theorem Closed.startStep (C : Closed P) {s : State} {a1 : Nat} {a2 : Cmd} (h : P s) : P (State.startStep s a1 a2) := by
  unfold State.startStep
  repeat' (first
    | with_reducible assumption
    | with_reducible apply C.finishStep
    | with_reducible apply C.finishCmd
    | with_reducible apply C.fence
    | with_reducible apply C.setCmd
    | with_reducible apply C.setCtx
    | with_reducible apply C.writeHead
    | with_reducible apply C.settle
    | with_reducible apply C.failRest
    | with_reducible apply C.absorbLead
    | with_reducible apply P_ite
    | with_reducible refine P_foldl ?_ (fun _ _ _ => ?_))

theorem Closed.execCstepStart (C : Closed P) {a0 : CtxId} {s : State} (h : P s) : Res P (Sys2Proof.Machine.execCstepStart a0 s) := by
  unfold Sys2Proof.Machine.execCstepStart
  repeat' (first
    | with_reducible assumption
    | with_reducible apply C.ends
    | with_reducible apply C.startStep
    | with_reducible apply C.setCtx
    | with_reducible apply P_ite
    | (fail_if_no_progress with_reducible refine C.plain ?_ rfl rfl rfl rfl rfl)
    | split)

theorem Closed.breakStep (C : Closed P) {s : State} {a1 : Nat} {a2 : Nat} (h : P s) : P (State.breakStep s a1 a2) := by
  unfold State.breakStep
  repeat' (first
    | with_reducible assumption
    | with_reducible apply C.failRest
    | with_reducible apply P_ite)

theorem Closed.execStepDeadline (C : Closed P) {a0 : CtxId} {s : State} (h : P s) : Res P (Sys2Proof.Machine.execStepDeadline a0 s) := by
  unfold Sys2Proof.Machine.execStepDeadline
  repeat' (first
    | with_reducible assumption
    | with_reducible apply C.ends
    | with_reducible apply C.settle
    | with_reducible apply C.failRest
    | with_reducible apply C.nameFailed
    | with_reducible apply P_ite)

theorem Closed.sendDone (C : Closed P) {s : State} {a1 : Nat} {a2 : Nat} {a3 : Nat} {a4 : Nat} {a5 : Nat} (h : P s) : P (State.sendDone s a1 a2 a3 a4 a5) := by
  unfold State.sendDone
  repeat' (first
    | with_reducible assumption
    | with_reducible apply C.itemOk
    | with_reducible apply C.itemFailed
    | with_reducible apply C.setCmd
    | split)

theorem Closed.sendItem (C : Closed P) {s : State} {a1 : Cmd} {a2 : Nat} {a3 : Nat} {a4 : Bytes} {a5 : Bool} {a6 : Counts} (h : P s) : P (State.sendItem s a1 a2 a3 a4 a5 a6) := by
  unfold State.sendItem
  repeat' (first
    | with_reducible assumption
    | with_reducible apply C.itemOk
    | with_reducible apply C.itemFailed
    | with_reducible apply C.setCmd
    | with_reducible apply C.crosses
    | with_reducible apply C.sendFrame
    | split
    | dsimp only)

theorem Closed.begin (C : Closed P) {s : State} {a1 : Cmd} (h : P s) : P (State.begin s a1) := by
  unfold State.begin
  repeat' (first
    | with_reducible assumption
    | with_reducible apply C.count
    | with_reducible apply C.setCmd
    | (fail_if_no_progress with_reducible refine C.plain ?_ rfl rfl rfl rfl rfl)
    | split)

theorem Closed.startProduct (C : Closed P) {s : State} {a1 : Cmd} (h : P s) : P (State.startProduct s a1) := by
  unfold State.startProduct
  repeat' (first
    | with_reducible assumption
    | with_reducible apply C.count
    | with_reducible apply C.begin
    | with_reducible apply P_ite
    | (fail_if_no_progress with_reducible refine C.plain ?_ rfl rfl rfl rfl rfl))

theorem Closed.subItems (C : Closed P) {s : State} {a1 : Cmd} {a2 : Nat} (h : P s) : P (State.subItems s a1 a2).1 := by
  induction a2 generalizing s a1 with
  | zero => exact h
  | succ k ih =>
  unfold State.subItems
  repeat' (first
    | with_reducible assumption
    | with_reducible apply ih
    | with_reducible apply C.readMem
    | with_reducible apply C.itemFailed
    | with_reducible apply C.contributeAcross
    | with_reducible apply P_ite1
    | with_reducible refine P_foldl1 ?_ (fun _ _ _ => ?_)
    | with_reducible refine P_ofSome1 (by with_reducible assumption) ?_
    | split)

theorem Closed.runSub (C : Closed P) {s : State} {a1 : Cmd} (h : P s) : P (State.runSub s a1) := by
  unfold State.runSub
  repeat' (first
    | with_reducible assumption
    | with_reducible apply C.subItems
    | with_reducible apply C.settle
    | with_reducible apply C.setCmd)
***
To do: The word "theorem" may turn up on some lines of these records; say how many, with no other words.

Answer section: 10